I then put the seal on and put them in a pot and brought it to a boil for 15 minutes. Then put the ring on and tighten them down. Took them out of the hot water and turned them upside down until they cooled. The can was sealed. I put them up for later use.

I also canned some green tomatos and habenero peppers. Did it the same way. You can add however many peppers you want. The more you add the hotter it is. 

It really goes good with a big pot of pintos and a big slice of corn bread. 
I am not sure if you called that pickled or just canned. I just call it good!!

Darin


----------



## mdram (Jul 18, 2005)

id suggest throwing a few extra cloves of garlic in each jar, or maybe some minced garlic


----------



## Finger_Mullet (Aug 19, 2005)

*I forgot the garlic*

I do add garlic.
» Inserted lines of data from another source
-- ==== Sys2Proof/Machine/Engine.lean ====
section
/-! DEFINITION. Running a record on its engine: the record in flight, the conditions every engine
shares, and writing a record's output with its status (R48, R53 to R55, R97, R101 to R105). -/

namespace Sys2Proof.Machine

/-- The block executes: powered, out of reset and not captured (R511). -/
def State.awake (s : State) : Bool :=
  s.phase = .up && s.freeze.st ≠ .capture && s.freeze.st ≠ .full

/-- The record in flight on a core with a record number. -/
def State.qrec (s : State) (c : Core) (r : Nat) : Option QRec :=
  s.cores[c].inflight.find? (fun q => q.recno = r)

/-- Changes the records in flight of a core that carry a record number. -/
def State.modQRec (s : State) (c : Core) (r : Nat) (f : QRec → QRec) : State :=
  s.modCore c (fun k => { k with inflight := k.inflight.map (fun q => if q.recno = r then f q else q) })

/-- The collective engine a record names (R402, R504). -/
def Rec.ceng (r : Rec) : Fin 2 :=
  if r.param0.toNat.testBit (if r.engine = 8 && r.func = 1 then 16 else 0) then 1 else 0

/-- The source island of a record's events (R23): its physical core, or the engine's own island. -/
def State.engineIsland (s : State) (c : Core) (r : Rec) : Nat :=
  match r.engine.val with
  | 5 => 0x80 + (coreDie c).val
  | 6 => 0x7C + (coreDie c).val
  | 7 | 8 => 0x84 + r.ceng.val
  | _ => (s.physOf c).val

/-- The descriptor a read resolves to, with its number (R291). -/
def Ctx.rd (x : Ctx) (n : Option Nat) : Option (Nat × Desc) :=
  n.bind (fun n =>
    let m := x.plan.resolveRead x.r x.step n
    (x.plan.descAt m).map (fun d => (m, d)))

/-- The descriptor a write resolves to, with its number (R291). -/
def Ctx.wr (x : Ctx) (n : Option Nat) : Option (Nat × Desc) :=
  n.bind (fun n =>
    let m := x.plan.resolveWrite x.step n
    (x.plan.descAt m).map (fun d => (m, d)))

/-- Lists taken in turn, one entry of each at a time. -/
def interleave {α : Type} (ls : List (List α)) : List α :=
  (List.range (ls.foldl (fun a l => max a l.length) 0)).flatMap (fun i => ls.filterMap (fun l => l[i]?))

/-- The rows of the tensors of some descriptors, in ascending element order (R357). -/
def Ctx.rowsOf (x : Ctx) (ns : List Nat) : List Span :=
  interleave (ns.map (fun n => match x.rd (some n) with
    | some (m, d) => d.rowsRead m
    | none => []))

/-- The first rows of a tensor, by the index of dimension 1. -/
def Ctx.rowsAt (x : Ctx) (n : Option Nat) (js : List Nat) : List Span :=
  match x.rd n with
  | some (m, d) => js.map (fun j => d.span m [0, j] (d.size 0))
  | none => []

/-- The need entry of a record (R363). -/
def Plan.needOf (p : Plan) (c : Core) (r : Nat) : Option Need :=
  p.needs.find? (fun n => n.core = c.val && n.recno = r)

/-- The chain and position of a record that takes its operand B from a chain (R373). -/
def Plan.chainOf (p : Plan) (c : Core) (r : Nat) : Option (Nat × Nat) :=
  (p.needOf c r).bind Need.chain

/-- What a kind of record reads: the descriptors whose slices it checks (R291), and the data in the order in which its
engine consumes it (R357). -/
structure Reads where
  named : Rec → List Nat
  spans : Ctx → State → List Span

/-- A record that reads whole tensors, in ascending element order (R357). -/
def byRows (f : Rec → List Nat) : Reads := ⟨f, fun x _ => x.rowsOf (f x.r)⟩

/-- Numbers the tiles of operand B among what a chained record reads: a run of spans that lie in one slot of `DESC1` is
a tile, unless a sweep has numbered it (R150, R373). -/
def markTiles (b : Nat) (slot : Nat → Nat) : (n : Nat) → (prev : Option Nat) → List Span → List Span
  | _, _, [] => []
  | n, prev, y :: rest =>
    if y.pass.isSome || y.desc ≠ b then y :: markTiles b slot n prev rest
    else
      let k := slot y.addr
      let n := if prev = some k then n else n + 1
      { y with pass := some (n - 1) } :: markTiles b slot n (some k) rest

/-- What a chained record reads with its tiles of B numbered; another record's reads as they are. -/
def Ctx.marked (x : Ctx) (reads : Reads) (s : State) : List Span :=
  let l := reads.spans x s
  match x.plan.chainOf x.core x.r.recno, x.rd x.r.desc1 with
  | some _, some (n, d) =>
    markTiles n (fun a => (a - d.base) / max 1 (d.size 0 * d.fmt.bits / 8)) 0 none l
  | _, _ => l

/-- What a record's own feed and engine read: a later member of a chain takes B from its predecessor (R357, R373). -/
def Ctx.takes (x : Ctx) (reads : Reads) (s : State) : List Span :=
  let l := x.marked reads s
  match x.plan.chainOf x.core x.r.recno with
  | some (_, pos) => if pos = 0 then l else l.filter (fun y => y.pass.isNone)
  | none => l

/-- The tiles of a record's chain pass; 0 for a record that is not chained (R373). -/
def Ctx.chainTiles (x : Ctx) (reads : Reads) (s : State) : Nat :=
  if (x.plan.chainOf x.core x.r.recno).isNone then 0
  else (x.marked reads s).foldl (fun a y => max a ((y.pass.map (· + 1)).getD 0)) 0

/-- Marks a record executed. -/
def State.finish (s : State) (c : Core) (r : Nat) : State :=
  s.modQRec c r (fun q => { q with phase := .executed })

/-- The slices a record reads carry its effective version: its own slice range for an optimizer or
compose record, else every slice of the planes it names (R291). -/
def State.versionsHold (s : State) (p : Plan) (r : Rec) (ns : List Nat) : Bool :=
  match r.sliceRange with
  | some (w, first, count) =>
    match p.weightSets[w]? with
    | some ws => (List.range count).all (fun j =>
        s.sliceMatches ws (effVersion p r s.step.current) (first + j))
    | none => true
  | none => ns.all (s.versionsOk p r)

/-- Where a record in flight runs. -/
def State.ctx (s : State) (p : Plan) (c : Core) (rc : Rec) (q : QRec) : Ctx :=
  ⟨c, s.engineIsland c rc, p, rc, s.step.current, !q.noCount⟩

/-- A record in flight can carry out its work: it is started, its feed's reads have landed, and its engine has taken
every tile of its chain pass (R53, R373, log entry 149). -/
def QRec.ready (q : QRec) : Bool :=
  q.phase = .started && !q.tagInvalid && q.reads.isEmpty && q.passed = q.chainTiles

/-- A predictor weight of a predict record is poisoned where it stands in the active plan slot (R281, R340). -/
def State.weightsPoison (s : State) (x : Ctx) : Bool :=
  x.r.engine = 4 && x.r.func = 1 && !s.poison.isEmpty && (match x.plan.preds[x.r.param0.toNat % 256]? with
    | some e => e.regions.any (fun g => s.poisoned (s.activeBase + g.1) g.2)
    | none => false)

/-- Begins a record on its engine: `want` says whether the record is the command's, `reads` what it reads, `effect` what
it does. A command whose record is not ready, or is another one, does nothing (log entry 1). A slice of another version, or a tile that does not decode,
aborts the step (R291, R138); a poisoned operand leaves the attempt to fail (R340, log entry 8). -/
def State.beginRecord (s : State) (c : Core) (r : Nat) (want : Rec → Bool) (reads : Reads)
    (effect : Ctx → QRec → State → State) : Result :=
  match s.plan, s.qrec c r with
  | some p, some q =>
    match p.recAt c r with
    | none => .next s
    | some rc =>
      let x := s.ctx p c rc q
      let l := x.takes reads s
      if !s.awake || s.step.status ≠ .running || !q.ready || !want rc then .next s
      else if s.readsPoison l || s.weightsPoison x then .next (s.noteReads p l)
      else if !s.versionsHold p rc (reads.named rc) then
        .next (s.abortWith 0x4105 (s.engineIsland c rc) (toLe 4 r))
      else if l.any (s.badSpan p) then
        .next (s.abortWith 0x4203 (s.engineIsland c rc) (toLe 4 r))
      else .next (effect x q (s.noteReads p l))
  | _, _ => .next s

/-- Runs a record whose effect completes with the command. -/
def State.runRecord (s : State) (c : Core) (r : Nat) (want : Rec → Bool) (reads : Reads)
    (effect : Ctx → QRec → State → State) : Result :=
  s.beginRecord c r want reads (fun x q s => (effect x q s).finish c r)

/-- `PARTIAL` is set at a bit of `PARAM0`. -/
def Rec.flag (r : Rec) (i : Nat) : Bool := r.param0.toNat.testBit i

/-! ### Output with status -/

/-- An output element before conversion, with its status bits (R97, R104). -/
structure OutElem where
  v : Val
  sat : Bool := false
  ovf : Bool := false
  long : Bool := false
  deriving DecidableEq, Repr

/-- An accumulated value as an output element (R97, R104). -/
def OutElem.ofAcc (a : Acc) : OutElem := ⟨a.v, a.sat, a.ovf, a.long⟩

/-- Values as output elements without status. -/
def plainElems (vs : List Val) : List OutElem := vs.map (fun v => ⟨v, false, false, false⟩)

/-- Output tiles of a tensor (R105): tile of an index. -/
def Desc.tileOf (d : Desc) : List Nat → Nat
  | [] => 0
  | [i] => i / 128
  | i :: j :: rest =>
    (linearIndex (d.sizes.drop 2) rest * ceilDiv (d.size 1) 128 + j / 128) * ceilDiv (d.size 0) 128
      + i / 128

/-- Number of output tiles of a tensor (R105). -/
def Desc.tiles (d : Desc) : Nat :=
  if d.sizes.length ≤ 1 then ceilDiv (d.size 0) 128
  else (d.sizes.drop 2).foldl (· * ·) 1 * ceilDiv (d.size 1) 128 * ceilDiv (d.size 0) 128

/-- ORs a status byte into a tile's. -/
def orTile (l : List Nat) (t b : Nat) : List Nat := l.set t (l.getD t 0 ||| b)

/-- The status bytes of a written tensor: the tiles of the rows given start afresh (R105). -/
def tileBytes (d : Desc) (old : List Nat) (rows : List (List Nat × List OutElem)) : List Nat :=
  let base := if old.length = d.tiles then old else List.replicate d.tiles 0
  let cleared := rows.foldl (fun l (o, es) =>
    (es.zipIdx).foldl (fun (l : List Nat) (_, i) => l.set (d.tileOf (i :: o)) 0) l) base
  rows.foldl (fun l (o, es) =>
    (es.zipIdx).foldl (fun l (e, i) =>
      let b := (TileStatus.mk e.long e.sat e.ovf).byte
      if b = 0 then l else orTile l (d.tileOf (i :: o)) b) l) cleared

/-- Writes the status of an output and adds its counts (R101, R102, R104, R105, R112). -/
def State.writeStatus (s : State) (x : Ctx) (n : Nat) (d : Desc)
    (rows : List (List Nat × List OutElem)) : State :=
  let old := (lookupKey n s.step.tiles).getD []
  let bytes := tileBytes d old rows
  let s := { s with step := { s.step with tiles := setKey n bytes s.step.tiles } }
  let sats := rows.foldl (fun a r => a + (r.2.filter OutElem.sat).length) 0
  let ovfs := rows.foldl (fun a r => a + (r.2.filter OutElem.ovf).length) 0
  let longTiles := (rows.flatMap (fun r => (r.2.zipIdx).filterMap (fun (e, i) =>
    if e.long then some (d.tileOf (i :: r.1)) else none))).eraseDups.length
  let m := s.obj 0x2100 2
  let s := s.count x 0x3014 n 0 longTiles m 0x3108 (toLe 4 n)
  let s := s.count x 0x3014 n 1 sats m 0x3109 (toLe 4 n)
  s.count x 0x3014 n 2 ovfs m 0x310A (toLe 4 n)

/-- Writes final values: conversion, side band, counts and status (R77 to R82, R105). -/
def State.writeFinal (s : State) (x : Ctx) (n : Nat) (d : Desc) (sb : Option Desc)
    (rows : List (List Nat × List OutElem)) : State :=
  let (s, cnt) := s.writeRows d sb (rows.map (fun r => (r.1, r.2.map OutElem.v)))
  let s := s.charge x n cnt
  s.writeStatus x n d rows

/-- Every tile that some rows of a tensor meet starts with a clear status (R105). -/
def State.clearStatus (s : State) (x : Ctx) (n : Nat) (d : Desc) (outers : List (List Nat)) : State :=
  s.writeStatus x n d (outers.map (fun o => (o, plainElems (List.replicate (d.size 0) Val.zero))))

/-- The encodings of a tensor are elements of its format: a tile stream's hold headers and index bytes too (R175), and a
low-half plane's are integers under another format's name (R294). -/
def Plan.holdsElements (p : Plan) (n : Nat) : Bool :=
  !p.streamNames.contains n && !p.weightSets.any (fun w => w.ldesc.1 = n || w.ldesc.2 = n)

/-- Writes encodings unchanged: NaN elements count as written, and the tiles start with a clear status (R82, R85, R105).
A stream that moves byte for byte counts none (log entry 151). -/
def State.writeRaw (s : State) (x : Ctx) (n : Nat) (d : Desc) (rows : List (List Nat × List Nat)) : State :=
  let s := rows.foldl (fun s r => s.writeCodes d (0 :: r.1) r.2) s
  let s := s.charge x n { nanOut := if x.plan.holdsElements n then rows.foldl (fun a r => a + d.fmt.nanCodes r.2) 0 else 0 }
  s.writeStatus x n d (rows.map (fun r => (r.1, plainElems (r.2.map (fun _ => Val.zero)))))

/-- Writes a partial: values without counts, and its status plane (R97, R146). A NaN element counts as written to its
tensor (R85). -/
def State.writePartial (s : State) (n : Nat) (d : Desc) (plane : Option Desc)
    (rows : List (List Nat × List OutElem)) : State :=
  let (s, cnt) := s.writeRows d none (rows.map (fun r => (r.1, r.2.map OutElem.v)))
  let s := s.noteNan n cnt.nanOut
  match plane with
  | none => s
  | some pl =>
    rows.foldl (fun s r => s.writeCodes pl (0 :: r.1)
      (r.2.flatMap (fun e => [if e.sat then 1 else 0, if e.ovf then 1 else 0]))) s

end Sys2Proof.Machine
end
I just forgot to list it. 

Darin


----------



## BubbaHoTep (May 26, 2008)

Wow, this is a great idea, guys! I'm one of the tomato-growinist hillbillies you'll ever find, and yet I've never heard of pickling the green ones. I'll DEFINITELY give this a go next year. GOOD DEAL!!!


----------



## RuddeDogg (Mar 20, 2004)

*Green Tomato Kosher Pickles*

10 small green tomatoes
1/2 cup vinegr
2 cups water
3 cloves garlic
2 red onions
2 dried red peppers
1/4 cup cellery chopped
1/4 cup salt
1 bay leaf

place tomatoes in a qt jar. bring vinegar, water and salt to a boil, cool, and add to the jar the bay leaf, garlic, red peppers and celery. Let stand at room temp for 3 days. Chill after opening.

Sweet Green Tomato Pickles

1 gal green tomatoes or 16 cups sliced
1/4 cup salt
1/2 tblsp powdered alum
3 cups vinegar 5% acidity
1 cup water
4 cups sugar
1 tbls mixed spices
1/2 stp cinnamon
1 tblsp celery seed
1/2 stp all spice
1 tblsp mustard seed

Slice tomatoes. Sprinkle with salt and allow to stand overnite. Next morning drain and pour 2 qts boiling water with 1/2 tblsp of powdered alum over the tomatoes and let stand for 20 mins. Drain and cover with cold water and drain. Combine vinegar, water, sugar, and spices, tie spoices loosley in a spice bag and bring to a boil. Pour over tomatoes. Let stand in this solution overnite. Drain solution into saucepan and bring to a boil again. Let stand overnite. On the third morning bring pickle and solution to a boil. pack in sterilized jars 1/2 inc from the top. Make sure top is secured tightly and process in boiling water bath for 10 mins.


----------



## SkunkApe (Dec 9, 2006)

Thanks for all the ideas. RuddeDogg, that first one you posted (Kosher recipe) sounds pretty easy to make. Just wondering if I should slice the tomato's at least in half to get a quicker soak? Seems a whole tomato would take a lot longer to get saturated in the pickle juice. 

Skunk


----------



## bbcroaker (Jan 6, 2005)

Thanks RuddeDogg.
Gonna try to talk the wife into doing this next year with all the green ones that we'll have left again.
Will this work for cucumbers tool?


----------



## RuddeDogg (Mar 20, 2004)

bbcroaker said:


> Thanks RuddeDogg.
> Gonna try to talk the wife into doing this next year with all the green ones that we'll have left again.
> Will this work for cucumbers tool?


yep.


----------